Thursday, January 27, 2022
Wandering Along the Path: Right Speech
Today is another sunny day. Everyone is going to have to begin watering their plants, and drought again looms, but most things loom right now. I am deeply touched that Supreme Court Justice Breyer is retiring, and giving the court a chance to balance more equitably. I presume the right wing will create as much pain and suffering as possible during the process, if there even is a process. Merritt Garland never got his chance. But right now, with everything unknown, many of us like to envision a Black woman as the nominee as the President promised. Let us have our few moments of hope. Why is it so hard to have a jury of our peers? Class and priviledge play a role, as only those who can afford to take eight dollars a day for jury duty and have childcare or are not caretaking can manage this civic duty. The truth is, our judges are overwhelmingly white and male and upper class. They judge people to whom they have no affinity or understanding. I'm reading a terrific book, "Noise", by the Nobel prize winner in Economics, Paul Kahneman. He and two other economists have done extensive studies that prove there is no consistency or fairness in judges' sentences, and judgements of exactly the same crime can have widely varying sentences. Judges are not fair and impartial, but then I think we all knew that. The research gives us insight into how irrational and biased humans are, even when they feel confident they are.
So the Supreme Court is just as emotional and biased as the rest of our citizens.
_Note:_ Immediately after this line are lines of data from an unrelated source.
/-! ## A reset inside a command (R124, R141) -/

/-- Settles O28: the cut command stands after its first n primitives, with the reset due; the reset puts
the log they left into the history, and none of them was the response. -/
theorem resetInsideACommandAbortsIt : Obligations.ResetInsideACommandAbortsIt := by
  intro i s c k n rest ops hp hs hn
  have hdone : Performed s (performAll (ops.take n) s) false (ops.take n) := performed_take i s hn
  have hdue : (performAll (ops.take n) s).schedule = (0, .reset) :: rest := by
    simp [performAll_schedule, hs, List.length_take_of_le hn.le]
  refine ⟨_, _, exec_cut hs hn, step_reset hdue, rfl, rfl, rfl, rfl, ?_, hdone.port_eq,
    hdone.params_eq, rfl⟩
  rw [State.applyReset_history, hdone.history_eq, hdone.log_eq, hdone.responses_eq]
  rfl

/-! ## The trace (R141) -/

theorem State.trace_applyReset (s : State) : s.applyReset.trace = s.trace ++ [.resetMark] := by
  simp [State.trace]

/-- A longer log after the same resets is a longer trace. -/
theorem State.trace_extends {s t : State} (hhistory : t.history = s.history)
    (hlog : ∃ evs, t.log = s.log ++ evs) : ∃ items, t.trace = s.trace ++ items := by
  obtain ⟨evs, hlog⟩ := hlog
  exact ⟨evs.map .event, by simp [State.trace, hhistory, hlog]⟩

/-- A reset adds its marker to the trace; every other step adds the events it appends to the log. -/
theorem step_trace_extends {s t : State} (h : step s = .next t) :
    ∃ items, t.trace = s.trace ++ items := by
  rcases step_cases h with ⟨e, rest, -, rfl⟩ | ⟨-, c, i, op, rest, -, rfl⟩ | ⟨-, -, -, rfl⟩
    | ⟨-, -, w, rest, l, -, rfl⟩
  · cases e with
    | wait => exact ⟨[], (List.append_nil _).symm⟩
    | reset => exact ⟨_, State.trace_applyReset { s with schedule := rest }⟩
  · exact State.trace_extends (runOps_keeps _ s).2.2 (runOps_log_extends _ s)
  · exact ⟨[], (List.append_nil _).symm⟩
  · exact State.trace_extends (runOps_keeps l (s.accept w rest)).2.2
      (runOps_log_extends l (s.accept w rest))

/-- Settles O40: every step extends the trace, and a due reset is the whole step. -/
theorem traceOnlyGrows : Obligations.TraceOnlyGrows := by
  intro s t h
  refine ⟨step_trace_extends h, fun rest hs => ?_⟩
  rw [step_reset hs] at h
  cases h
  exact State.trace_applyReset { s with schedule := rest }

end Sys2Proof.Machine
end

section
/-! PROOFS. The written-out words of spec/95_test_vectors.md 2.1: a legal one is its command's encoding,
an illegal one meets no row of the opcode map. -/

namespace Sys2Proof

theorem decode_of_encode_eq {i : Instr} {w : Word} (hi : i.WellFormed) (hw : encode i = w) :
    decode w = .command i :=
  hw ▸ decodeUndoesEncode i hi
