-- ==== Sys2Proof/Syntax.lean ====
section
/-! DEFINITION. Every operation and event of the opcode table, one constructor each (03_encoding R69 to R71, 95_what_each_step_holds). -/

namespace Sys2Proof
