/-- A legal instruction word's fields, or an event that names units the device has. -/
def Instr.wellFormed : Instr → Bool
  | .issueChoice c | .logicalClockTick c | .balerWindow c => coreOk c
  | .starvationCap c s _ | .clauseWake c s _ | .claimFill c s _ | .vglLinkDrop c s _ | .pushRegisterMove c s _ => groupOk c s
  | .lineFill pa => pa < 2 ^ 52
  | .combiningBuffer k _ | .latticeStep k | .glazeAdd k | .packerTimerWrite k _ => clusterOk k
  | .mloopComplete c t | .glazeCredit c t | .contributionLanding c t => coreOk c && t < 8
  | .tileFault c s t => groupOk c s && t < 8
  | .tileFillComplete c e | .tileTableWrite c e _ => coreOk c && e < 32
  | .mloadComplete c s => groupOk c s
  | .drayCommandStart c _ | .drayChunk c _ | .drayResult c _ => coreOk c
  | .packerTimer k s | .packedGroupStart k s => clusterOk k && s < 32
  | .overflowRefill k v => clusterOk k && vfOk v
  | .launchGroupStart v _ => vfOk v
  | .hostAccess _ pa n _ | .peerAccess _ _ pa n _ => sizeOk n && pa % n == 0 && pa < 2 ^ 52
  | .flitCrcError l | .linkRetrainFailure l | .linkDown l | .linkRetrained l _ => linkOk l
  | .uncorrectable u pa g => 1 ≤ u && u ≤ 7 && pa < 2 ^ 52 && (match g with | some (c, s) => groupOk c s | none => true)
  | .singleBitError u pa v => 1 ≤ u && u ≤ 7 && pa < 2 ^ 52 && (match v with | some n => vfOk n | none => true)
  | .rowBoundary | .cfgsemTimeout | .farrierReady => true
  | .slotEdgeGuard y | .drainComplete y | .incomingStart y | .earlyEdge y => yardOk y
  | .cfgsemAcquire p | .cfgsemRelease p | .doorbell p => portOk p
  | .start v _ _ | .resumeVf v | .resetvf v | .closechain v _ => vfOk v
  | .halt v g => vfOk v && (match g with | some (c, s) => groupOk c s | none => true)
  | .resume v c s | .stepGroup v c s | .getvp v c s _ _ _ | .setvp v c s _ _ _ | .wrctx v c s _ _ => vfOk v && groupOk c s
  | .replay c e | .discard c e => coreOk c && e < 16
  | .clearrec c v => coreOk c && vfOk v
  | .resync | .telemetry | .attest | .clearalert | .resetDevice | .farrierRestart | .coldReset => true
  | .thermalThrottle | .thermalTrip | .powerThrottle => true
  | .yardset | .vfset | .slotset | .slotctl | .seedset | .retire | .powercap | .fwstage | .winbase => true
  | .vopenWrite _ | .xopenWrite _ | .qinWrite _ | .tileownWrite _ | .fmodeWrite _ | .vstartWrite _ | .vdirtyClear _
  | .fflagsClear _ => true
  | .qoutRead d => isXsDst d
  | .cntselWrite v i _ => vfOk v && i < 16
  | .registerWrite pa _ => pa < 2 ^ 52
  | .accessPerformed c s _ _ | .systemScopeAck c s _ => groupOk c s
  | .add f | .sub f | .mul f => wfInt2 true f
  | .mulh f | .div f | .rem f | .and f | .or f | .xor f | .andn f | .shl f | .shr f | .sra f | .rot f | .min f
  | .max f => wfInt2 false f
  | .clz f | .popc f => wfInt1 tyInt64 f
  | .sext f => wfInt1 (fun t => t.toNat ≤ 2) f
  | .zext f => wfInt1 (fun t => 4 ≤ t.toNat && t.toNat ≤ 6) f
  | .sel f => wfSel f
  | .lea f => wfLea f
  | .addImm f | .mulImm f | .andImm f | .orImm f | .xorImm f | .shlImm f | .shrImm f | .sraImm f | .rotImm f
  | .movhi f => wfImm f
  | .movi f => wfMovi f
  | .cmp c f => wfCmp c f
  | .cmpImm c f => wfCmpImm c f
  | .pand f | .por f | .pxor f => wfP2 f
  | .pnot f => wfP1 f
  | .fadd f | .fmul f => wfFp2 f
  | .ffma f => wfFfma f
  | .fcvt f => wfFcvt f
  | .br f | .vf f | .vfetch f => wfB isNone f
  | .call f | .loop f => wfB isX f
  | .vbru f => wfB isC f
  | .jmpr f | .ret f | .gclose f | .slotyield f | .srseed f | .tlbinv f => wfXSrc f
  | .stop f | .yield f | .vfwait f | .join f | .fenceX f | .fenceSys f | .tlbinvAll f | .vStop f => wfBare f
  | .setvl f | .gchain f | .cntrd f => wfXX f
  | .vregs f => wfVregs f
  | .fork f => wfFork f
  | .spawn f => wfSpawn f
  | .launch f => wfLaunch f
  | .vld f => wfM (isVData f) isX isNone scopeNone false f
  | .vldff f => wfM (isVData f) isX isNone scopeNone true f
  | .vst f => wfM (isVData f) isX isNone scopeNone false f
  | .vlds f | .vsts f => wfM (isVData f) isX isX scopeNone false f
  | .vldx f | .vstx f => wfM (isVData f) isX isV scopeNone false f
  | .vgl f => wfM (isVData f) isX isV scopeLink false f
  | .vsc f => wfM (isVData f) isX isV scopeLink false f && f.ps != 0 && !f.pn
  | .vamo op f => wfAmo op (isVData f) isX isV f
  | .vpush f => wfVpush f
  | .ld f | .st f => wfM isX isX isNone scopeNone false f
  | .amo op f => wfAmo op isX isX (if op == 7 then isX else isNone) f
  | .mand f | .mor f => wfM2 f
  | .mnot f | .mfirst f => wfM1 f
  | .mset f => wfMset f
  | .mcount f => wfMcount f
  | .mprefix f => wfMprefix f
  | .vredAdd f => wfVred true f
  | .vredMin f | .vredMax f => wfVred false f
  | .vscan f => wfVscan f
  | .vcompress f => wfVcompress f
  | .vslideup f | .vslidedown f => wfVslide f
  | .vmexp f => wfVmexp f
  | .vquant f => wfVquant f
  | .vunion f => wfVunion f
  | .dcopy f | .dcopy2d f | .dfill f | .dcompact f | .dhalo f | .dtile f => wfE false f
  | .dcopyBar f | .dcopy2dBar f | .dfillBar f | .dcompactBar f | .dhaloBar f | .dtileBar f => wfE true f
  | .tfill f | .tdrain f => wfTileX f
  | .tfree f | .twait f => wfTile f
  | .qpop f => wfQpop f
  | .mloop fmt f => wfMloop fmt f
  | .mload f => wfMload f
  | .mzero f => wfMzero f
  | .mread f => wfMread f
  | .gopen f => wfGopen f
  | .gsend f => wfGsend f
  | .gwait f => wfGwait f
  | .barr f => wfBarr f
  | .bwait f => wfBwait f
  | .bsync f => wfBsync f
  | .trap f | .brk f => wfTrap f
  | .csrRd f => wfCsrRd f
  | .csrWr f => wfCsrWr f
  | .replack f => wfReplack f
  | .vadd f | .vsub f | .vmul f => wfVInt 2 true f
  | .vmulh f | .vand f | .vor f | .vxor f | .vshl f | .vshr f | .vsra f | .vmin f | .vmax f => wfVInt 2 false f
  | .vmad f => wfVInt 3 true f
  | .vclz f | .vpopc f => wfVInt 1 false f
  | .vsel f => wfVsel f
  | .vmov f => wfVmov f
  | .vmovi f => wfVmovi f
  | .vfadd f | .vfsub f | .vfmul f => wfVFp 2 rndAll true f
  | .vfma f | .vfms f | .vfnma f => wfVFp 3 rndAll true f
  | .vfmin f | .vfmax f => wfVFp 2 rndNone false f
  | .vfrcp f | .vfrsq f | .vfsqrt f | .vfexp2 f | .vflog2 f => wfVFp 1 rndAll true f
  | .vfcmp f => wfVfcmp f
  | .vfclass f => wfVFp 1 rndNone false f
  | .vcvt f => wfVcvt f
  | .vpack f => wfVpack true f
  | .vunpack f => wfVpack false f
  | .qput f => wfQput f
  | .vSpawn f => wfVSpawn f
  | .pld f | .pst f => wfM (isVData f) isPairOrUniform isNone scopeNone false f
  | .pamo op f => wfAmo op (isVData f) isPairOrUniform (if op == 7 then isVData f else isNone) f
Even factors like climate temperature, tone of voice and appearance play a much bigger role than judges think. Random AI does a better job of sentencing but not by much. Simply put, the courts do a terrible job of impartiality.
This illuminates why debates in Congress and among our citizens become so heated and blaming. As my Buddhist teacher says, we are not so evolved as we wish we were. Human fraility and failure is evident everywhere. Let's hope for the best with his nominee process but I think we'll all be unsurprised if it does not turn out to be a pretty picture.